**Required work**
The lines from the start of the data through the line with "theorem State.furtherSafe_frame (s" are to be returned verbatim; all later lines are to be omitted.

┌──

@[simp] theorem State.enterSafe_frame (s : State) (msg sev : Nat) :
    (State.enterSafe s msg sev).pending = s.pending ∧ (State.enterSafe s msg sev).time = s.time ∧ (State.enterSafe s msg sev).sets = s.sets ∧ (State.enterSafe s msg sev).src = s.src ∧ (State.enterSafe s msg sev).panelInit = s.panelInit ∧ (State.enterSafe s msg sev).keys = s.keys ∧ (State.enterSafe s msg sev).keyRef = s.keyRef ∧ (State.enterSafe s msg sev).encJobs = s.encJobs ∧ (State.enterSafe s msg sev).links = s.links ∧ (State.enterSafe s msg sev).pair = s.pair ∧ (State.enterSafe s msg sev).sec = s.sec ∧ (State.enterSafe s msg sev).power = s.power ∧ (State.enterSafe s msg sev).draw = s.draw := by
  unfold State.enterSafe
  simp
  (repeat' apply And.intro) <;>
    (refine (each_same _ _ _ _ (fun s a => ?_)).trans (by (repeat' split) <;> simp); (repeat' split) <;> simp)

@[simp] theorem State.furtherSafe_frame (s : State) (msg : Nat) :
    (State.furtherSafe s msg).pending = s.pending ∧ (State.furtherSafe s msg).time = s.time ∧ (State.furtherSafe s msg).mail = s.mail ∧ (State.furtherSafe s msg).sets = s.sets ∧ (State.furtherSafe s msg).src = s.src ∧ (State.furtherSafe s msg).panels = s.panels ∧ (State.furtherSafe s msg).panelInit = s.panelInit ∧ (State.furtherSafe s msg).keys = s.keys ∧ (State.furtherSafe s msg).keyRef = s.keyRef ∧ (State.furtherSafe s msg).encJobs = s.encJobs ∧ (State.furtherSafe s msg).enc = s.enc ∧ (State.furtherSafe s msg).links = s.links ∧ (State.furtherSafe s msg).pair = s.pair ∧ (State.furtherSafe s msg).sec = s.sec ∧ (State.furtherSafe s msg).power = s.power ∧ (State.furtherSafe s msg).draw = s.draw := by
  unfold State.furtherSafe; (try dsimp only); (repeat' split) <;> simp

@[simp] theorem State.faultLog_frame (s : State) (msg sev : Nat) :
    (State.faultLog s msg sev).pending = s.pending ∧ (State.faultLog s msg sev).time = s.time ∧ (State.faultLog s msg sev).mail = s.mail ∧ (State.faultLog s msg sev).sets = s.sets ∧ (State.faultLog s msg sev).src = s.src ∧ (State.faultLog s msg sev).comp = s.comp ∧ (State.faultLog s msg sev).heads = s.heads ∧ (State.faultLog s msg sev).panels = s.panels ∧ (State.faultLog s msg sev).panelInit = s.panelInit ∧ (State.faultLog s msg sev).keys = s.keys ∧ (State.faultLog s msg sev).keyRef = s.keyRef ∧ (State.faultLog s msg sev).encJobs = s.encJobs ∧ (State.faultLog s msg sev).enc = s.enc ∧ (State.faultLog s msg sev).links = s.links ∧ (State.faultLog s msg sev).pair = s.pair ∧ (State.faultLog s msg sev).mem = s.mem ∧ (State.faultLog s msg sev).sec = s.sec ∧ (State.faultLog s msg sev).power = s.power ∧ (State.faultLog s msg sev).out = s.out ∧ (State.faultLog s msg sev).draw = s.draw := by
  simp [State.faultLog]

@[simp] theorem State.faultRecord_frame (s : State) (msg sev : Nat) (since : Nat) :
    (State.faultRecord s msg sev since).pending = s.pending ∧ (State.faultRecord s msg sev since).time = s.time ∧ (State.faultRecord s msg sev since).mail = s.mail ∧ (State.faultRecord s msg sev since).sets = s.sets ∧ (State.faultRecord s msg sev since).src = s.src ∧ (State.faultRecord s msg sev since).comp = s.comp ∧ (State.faultRecord s msg sev since).heads = s.heads ∧ (State.faultRecord s msg sev since).panels = s.panels ∧ (State.faultRecord s msg sev since).panelInit = s.panelInit ∧ (State.faultRecord s msg sev since).keys = s.keys ∧ (State.faultRecord s msg sev since).keyRef = s.keyRef ∧ (State.faultRecord s msg sev since).encJobs = s.encJobs ∧ (State.faultRecord s msg sev since).enc = s.enc ∧ (State.faultRecord s msg sev since).links = s.links ∧ (State.faultRecord s msg sev since).pair = s.pair ∧ (State.faultRecord s msg sev since).mem = s.mem ∧ (State.faultRecord s msg sev since).sec = s.sec ∧ (State.faultRecord s msg sev since).power = s.power ∧ (State.faultRecord s msg sev since).out = s.out ∧ (State.faultRecord s msg sev since).draw = s.draw := by
  simp [State.faultRecord]

@[simp] theorem State.serviceFor_frame (s : State) (src param msg sev : Nat) :
    (State.serviceFor s src param msg sev).pending = s.pending ∧ (State.serviceFor s src param msg sev).time = s.time ∧ (State.serviceFor s src param msg sev).mail = s.mail ∧ (State.serviceFor s src param msg sev).sets = s.sets ∧ (State.serviceFor s src param msg sev).src = s.src ∧ (State.serviceFor s src param msg sev).comp = s.comp ∧ (State.serviceFor s src param msg sev).heads = s.heads ∧ (State.serviceFor s src param msg sev).panels = s.panels ∧ (State.serviceFor s src param msg sev).panelInit = s.panelInit ∧ (State.serviceFor s src param msg sev).keys = s.keys ∧ (State.serviceFor s src param msg sev).keyRef = s.keyRef ∧ (State.serviceFor s src param msg sev).encJobs = s.encJobs ∧ (State.serviceFor s src param msg sev).enc = s.enc ∧ (State.serviceFor s src param msg sev).links = s.links ∧ (State.serviceFor s src param msg sev).pair = s.pair ∧ (State.serviceFor s src param msg sev).mem = s.mem ∧ (State.serviceFor s src param msg sev).sec = s.sec ∧ (State.serviceFor s src param msg sev).power = s.power ∧ (State.serviceFor s src param msg sev).out = s.out ∧ (State.serviceFor s src param msg sev).draw = s.draw := by
  unfold State.serviceFor; (try dsimp only); (repeat' split) <;> simp

@[simp] theorem State.auditor_frame (s : State) (msg : Nat) :
    (State.auditor s msg).pending = s.pending ∧ (State.auditor s msg).time = s.time ∧ (State.auditor s msg).sets = s.sets ∧ (State.auditor s msg).src = s.src ∧ (State.auditor s msg).panelInit = s.panelInit ∧ (State.auditor s msg).keys = s.keys ∧ (State.auditor s msg).keyRef = s.keyRef ∧ (State.auditor s msg).encJobs = s.encJobs ∧ (State.auditor s msg).links = s.links ∧ (State.auditor s msg).sec = s.sec ∧ (State.auditor s msg).power = s.power ∧ (State.auditor s msg).draw = s.draw := by
  simp [State.auditor]

@[simp] theorem State.raised_frame (s : State) (src param : Nat) :
    (State.raised s src param).pending = s.pending ∧ (State.raised s src param).time = s.time ∧ (State.raised s src param).sets = s.sets ∧ (State.raised s src param).src = s.src ∧ (State.raised s src param).panelInit = s.panelInit ∧ (State.raised s src param).keys = s.keys ∧ (State.raised s src param).keyRef = s.keyRef ∧ (State.raised s src param).encJobs = s.encJobs ∧ (State.raised s src param).links = s.links ∧ (State.raised s src param).sec = s.sec ∧ (State.raised s src param).power = s.power ∧ (State.raised s src param).draw = s.draw := by
  simp [State.raised]
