-- ==== Sys2Proof/Laws/Ops.lean ====
section
/-!
SUPPORT. What carrying out a message comes to: a request in hand, the state it starts from, and the parts of the state
that answering, logging, posting and sending leave alone.
-/
namespace Sys2Proof.Machine

@[simp] theorem elapse_tellerUp (s : State) (dt : Nat) : (s.elapse dt).tellerUp = s.tellerUp := rfl
@[simp] theorem elapse_windowUp (s : State) (dt : Nat) : (s.elapse dt).windowUp = s.windowUp := rfl
@[simp] theorem elapse_port (s : State) (dt p : Nat) : (s.elapse dt).port p = s.port p := rfl

/-- A message whose request is in hand is carried out on `begun`. -/
theorem serve_inHand {s : State} {p : Fin 4} {op : Nat} {r : Request} (h : InHand s p op r) (dt : Nat)
    (f : State → Request → State) : s.serve dt p op f = f (s.begun dt p) r := by
  obtain ⟨hr, ho, hu⟩ := h
  simp [State.serve, State.begun, hr, ho, hu]

/-- A message with a flash write is carried out on `begun` while no other flash write is in progress. -/
theorem serveFlash_inHand {s : State} {p : Fin 4} {op : Nat} {r : Request} (h : InHand s p op r)
    (hf : s.power.flash = none) (dt : Nat) (f : State → Request → State) :
    s.serveFlash dt p op f = f (s.begun dt p) r := by
  simp [State.serveFlash, hf, serve_inHand h]

/-- A message with nothing in hand on its port has no effect but the passing of time. -/
theorem serve_idle {s : State} {p : Fin 4} (h : (s.port p).inHand = none) (dt op : Nat)
    (f : State → Request → State) : s.serve dt p op f = s.elapse dt := by
  simp [State.serve, h]

theorem begun_port_self (s : State) (dt p : Nat) :
    (s.begun dt p).port p = { s.port p with inHand := none } := by
  simp [State.begun]

theorem begun_port_other (s : State) (dt : Nat) {p q : Nat} (h : q ≠ p) : (s.begun dt p).port q = s.port q := by
  simp [State.begun, State.port_setPort_other, h]

theorem Only.refl (l : List Part) (s : State) : Only l s s :=
  ⟨rfl, rfl, fun p _ => by cases p <;> rfl⟩

theorem Only.trans {l : List Part} {s t u : State} (h : Only l s t) (k : Only l t u) : Only l s u :=
  ⟨k.1.trans h.1, k.2.1.trans h.2.1, fun p hp => by
    have a := h.2.2 p hp; have b := k.2.2 p hp
    cases p <;> exact Eq.trans b a⟩

theorem Only.mono {l m : List Part} {s t : State} (h : Only l s t) (k : ∀ p ∈ l, p ∈ m) : Only m s t :=
  ⟨h.1, h.2.1, fun p hp => h.2.2 p (fun a => hp (k p a))⟩

/-- A message starts by taking its request out of hand, and nothing else but time. -/
theorem begun_only (s : State) (dt p : Nat) : Only [.mail] (s.elapse dt) (s.begun dt p) :=
  ⟨rfl, rfl, fun q hq => by cases q <;> first | rfl | exact absurd (by simp) hq⟩

end Sys2Proof.Machine
end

└──

**Task response**
@[simp] theorem State.enterSafe_frame (s : State) (msg sev : Nat) :
    (State.enterSafe s msg sev).pending = s.pending ∧ (State.enterSafe s msg sev).time = s.time ∧ (State.enterSafe s msg sev).sets = s.sets ∧ (State.enterSafe s msg sev).src = s.src ∧ (State.enterSafe s msg sev).panelInit = s.panelInit ∧ (State.enterSafe s msg sev).keys = s.keys ∧ (State.enterSafe s msg sev).keyRef = s.keyRef ∧ (State.enterSafe s msg sev).encJobs = s.encJobs ∧ (State.enterSafe s msg sev).links = s.links ∧ (State.enterSafe s msg sev).pair = s.pair ∧ (State.enterSafe s msg sev).sec = s.sec ∧ (State.enterSafe s msg sev).power = s.power ∧ (State.enterSafe s msg sev).draw = s.draw := by
  unfold State.enterSafe
  simp
  (repeat' apply And.intro) <;>
    (refine (each_same _ _ _ _ (fun s a => ?_)).trans (by (repeat' split) <;> simp); (repeat' split) <;> simp)

@[simp] theorem State.furtherSafe_frame (s : State) (msg : Nat) :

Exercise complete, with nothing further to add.